Z bezpośrednich komplikacji, których trzeba być świadomym, najpoważniejsze jest zapalenie wątroby i związana z nim żółtaczka, a także anemia, małopłytkowość lub zaburzenia neurologiczne łącznie z zapaleniem mózgu lub zespołem Guillain-Barre’a.

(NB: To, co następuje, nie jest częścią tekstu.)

-- ==== Sys2Proof/Laws/PerInstr.lean ====
section
/-! SUPPORT. The statements made for each instruction as syntax. Family EncodingShape: the default table's entry for the
instruction's opcode is the instruction's own, it is well formed (30_encoding.md R105, R106), and the encoding has the length
its mode gives (R91), the opcode first. -/

namespace Sys2Proof.Laws

open Sys2Proof.Machine

/-- The shape of one instruction's encoding. -/
def EncodingShape.Statement (i : Instr) : Prop :=
  (microcode i).wellFormed = true ∧ (encode i).length = 1 + operandBytes (microcode i).mode ∧
    (encode i).head? = some i.opcode ∧ defaultEntry i.opcode = some (microcode i)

Ogromna większość dzieci, zwłaszcza tych młodszych, u których infekcja rozwija się łagodniej, powróci do zdrowia bez żadnych konsekwencji. Niestety, w dzisiejszej zabieganej codzienności, pełnej zajęć i obowiązków, zbyt często ignoruje się konieczność pełnej rekonwalescencji przez powrotem do normalnego trybu życia. U dzieci przebycie mononukleozy oznaczać może kilkutygodniowe osłabienie, które absolutnie nie idzie w parze z intensywnym wysiłkiem czy szalonymi zabawami. W przypadku powiększenia śledziony spowodowanego wirusem Epsteina-Barra upadki czy kolizje mogą wręcz prowadzić do pęknięcia śledziony! Aby uchronić przed zarażeniem innych domowników, zwłaszcza rodzeństwo, warto również wprowadzić rygorystyczną procedurę częstego mycia rąk i separację ręczników do wycierania!